* GIVEN INFORMATION:
theorem cregWrite_kept {s : State} {n j : Nat} {t : Sid} {m : Nat} (v : Word) :
    let kept (z : Word) : Prop := cregRead (cregWrite s n j t m v) n j t m = z
    let low (w : Nat) : Word := BitVec.ofNat 64 (v.toNat % 2 ^ w)
    (m = 0x10 → t = .v → kept (low 10)) ∧ (m = 0x11 ∨ m = 0x60 → kept (low 5)) ∧ (m = 0x22 → kept (low 8)) ∧ (m ∈ [0x30, 0x90, 0x92, 0x94, 0x96] → kept (low 32))
      ∧ (m ∈ [0x20, 0x40, 0x43] → kept (v &&& 0x00FFFFFFFFFFFFFC#64)) ∧ (m = 0x21 → kept (cregRead s n j t m &&& ~~~(low 8)))
      ∧ (m = 0x50 → kept (v &&& 0x00FFFFFFFFFE0001#64)) ∧ (m = 0x71 → kept v) ∧ (m = 0x80 → kept (low 25)) := by
  intro kept low
  have hlow {w : Nat} : (v.setWidth w).setWidth 64 = low w := setWidth_setWidth_word v
  refine ⟨?vwb, ?low5, ?low8, ?low32, ?address, ?pend, ?rtring, ?capbase, ?npbudget⟩
  case vwb =>
    rintro rfl rfl
    simp [kept, cregWrite, cregRead, hlow]
  case low5 =>
    rintro (rfl | rfl) <;> simp [kept, cregWrite, cregRead, hlow]
  case low8 =>
    rintro rfl
    simp [kept, cregWrite, cregRead, hlow]
  case low32 =>
    revert m
    simp [cregWrite, cregRead, hlow, loopOf_writeLcnt]
  case address =>
    revert m
    simp [cregWrite, cregRead]
  case pend =>
    rintro rfl
    simp only [kept, cregWrite, cregRead, jobOf_modJob]
    exact pend_kept ..
  case rtring =>
    rintro rfl
    simp [kept, cregWrite, cregRead]
  case capbase =>
    rintro rfl
    simp [kept, cregWrite, cregRead]
  case npbudget =>
    rintro rfl
    have hbits : bitsAt v 0 25 = v.toNat % 2 ^ 25 := by rw [bitsAt, Nat.pow_zero, Nat.div_one]
    simp only [kept, cregWrite, cregRead, jobOf_modJob, modJob_now, hbits]
    split
    next u hu =>
      obtain ⟨-, rfl⟩ : ¬ v.toNat % 2 ^ 25 = 0 ∧ s.now + v.toNat % 2 ^ 25 = u := by simpa using hu
      rw [Nat.add_sub_cancel_left]
      rfl
    next hu =>
      have hzero : v.toNat % 2 ^ 25 = 0 := by simpa using hu
      simp only [low, hzero]

/-- A write changes no other stream of the job. -/
theorem streams_cregWrite_other (s : State) (n j m : Nat) {t u : Sid} (hu : u ≠ t) (v : Word) :
    (jobOf (cregWrite s n j t m v) n j).streams.get u = (jobOf s n j).streams.get u := by
  unfold cregWrite
  repeat' split
  all_goals simp [Five.get_set_other _ _ hu]

/-! What a number reads. -/

theorem cregRead_table (s : State) (n j : Nat) (t : Sid) :
    let b := jobOf s n j
    let rd := cregRead s n j t
    let st := b.streams.get t
    rd 0x00 = jobId b j ∧ rd 0x01 = BitVec.ofNat 64 n ∧ rd 0x02 = BitVec.ofNat 64 (sidNum t) ∧ rd 0x03 = BitVec.ofNat 64 b.part
      ∧ rd 0x04 = BitVec.ofNat 64 (s.now - (coreOf s n).gated) ∧ rd 0x10 = (if t = .v then b.vwb.setWidth 64 else 0#64)
      ∧ rd 0x11 = st.fflags.setWidth 64 ∧ rd 0x12 = st.slip.setWidth 64
      ∧ rd 0x13 = (if t = .v then BitVec.ofNat 64 ((b.vq.filter (fun o => o.sid == .v)).length) else 0#64)
      ∧ rd 0x20 = b.uivec ∧ rd 0x21 = b.pend.setWidth 64 ||| (if b.inh then 0x8000000000000000#64 else 0#64) ∧ rd 0x22 = b.uimask.setWidth 64
      ∧ rd 0x30 = b.tiletype.setWidth 64 ∧ rd 0x40 = b.trapvec ∧ rd 0x41 = (if b.sv then BitVec.ofNat 64 (recordAt n j b.ts) else 0#64)
      ∧ rd 0x42 = statusWord b ∧ rd 0x43 = b.epc ∧ rd 0x44 = b.ecause.setWidth 64 ∧ rd 0x50 = (partOf s b.part).rtring ∧ rd 0x60 = b.dbgctl.setWidth 64
      ∧ rd 0x70 = Config.encid.setWidth 64 ∧ rd 0x71 = (ctxOf s b.part b.ctx).capbase
      ∧ rd 0x80 = (match b.npUntil with | some u => BitVec.ofNat 64 (u - s.now) | none => 0#64) ∧ rd 0x81 = BitVec.ofNat 64 (b.limit * 256 + b.depth)
      ∧ ∀ i < 4, rd (0x90 + 2 * i) = (loopOf st i).cnt.setWidth 64
          ∧ rd (0x91 + 2 * i) = ((loopOf st i).stop &&& 0x00FFFFFFFFFFFFFC#64) ||| (if (loopOf st i).act then 1#64 else 0#64) := by
  intro b rd st
  refine ⟨rfl, rfl, rfl, rfl, rfl, ?vwb, rfl, rfl, ?swc, rfl, ?pend, rfl, rfl, rfl, rfl, rfl, rfl, rfl, rfl, rfl, rfl, rfl, rfl, rfl, ?loops⟩
  case vwb => simp [rd, cregRead, b]
  case swc => simp [rd, cregRead, b, swc, w64]
  case pend =>
    rw [BitVec.or_comm]
    change boolWord b.inh <<< 63 ||| b.pend.setWidth 64 = _
    cases b.inh <;> rfl
  case loops =>
    intro i hi
    interval_cases i <;> exact ⟨rfl, rfl⟩

/-! The instructions (R179). -/

@[simp] theorem tiletypeBlocked_began (s : State) (n j : Nat) (v : Word) : tiletypeBlocked (jobOf (began s) n j) v = tiletypeBlocked (jobOf s n j) v := by
  simp [tiletypeBlocked, changedTiles]

section
variable {s : State} {n j : Nat} {t : Sid} {d : Reg} (hturn : s.turn = .stream n j t)
include hturn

* WHAT THIS TASK INVOLVES: Through the line that holds "w := setWidth_setWidth_word v", repeat the material above exactly, starting at its first line.

* SOLUTION TO THIS TASK:
theorem cregWrite_kept {s : State} {n j : Nat} {t : Sid} {m : Nat} (v : Word) :
    let kept (z : Word) : Prop := cregRead (cregWrite s n j t m v) n j t m = z
    let low (w : Nat) : Word := BitVec.ofNat 64 (v.toNat % 2 ^ w)
    (m = 0x10 → t = .v → kept (low 10)) ∧ (m = 0x11 ∨ m = 0x60 → kept (low 5)) ∧ (m = 0x22 → kept (low 8)) ∧ (m ∈ [0x30, 0x90, 0x92, 0x94, 0x96] → kept (low 32))
      ∧ (m ∈ [0x20, 0x40, 0x43] → kept (v &&& 0x00FFFFFFFFFFFFFC#64)) ∧ (m = 0x21 → kept (cregRead s n j t m &&& ~~~(low 8)))
      ∧ (m = 0x50 → kept (v &&& 0x00FFFFFFFFFE0001#64)) ∧ (m = 0x71 → kept v) ∧ (m = 0x80 → kept (low 25)) := by
  intro kept low
  have hlow {w : Nat} : (v.setWidth w).setWidth 64 = low w := setWidth_setWidth_word v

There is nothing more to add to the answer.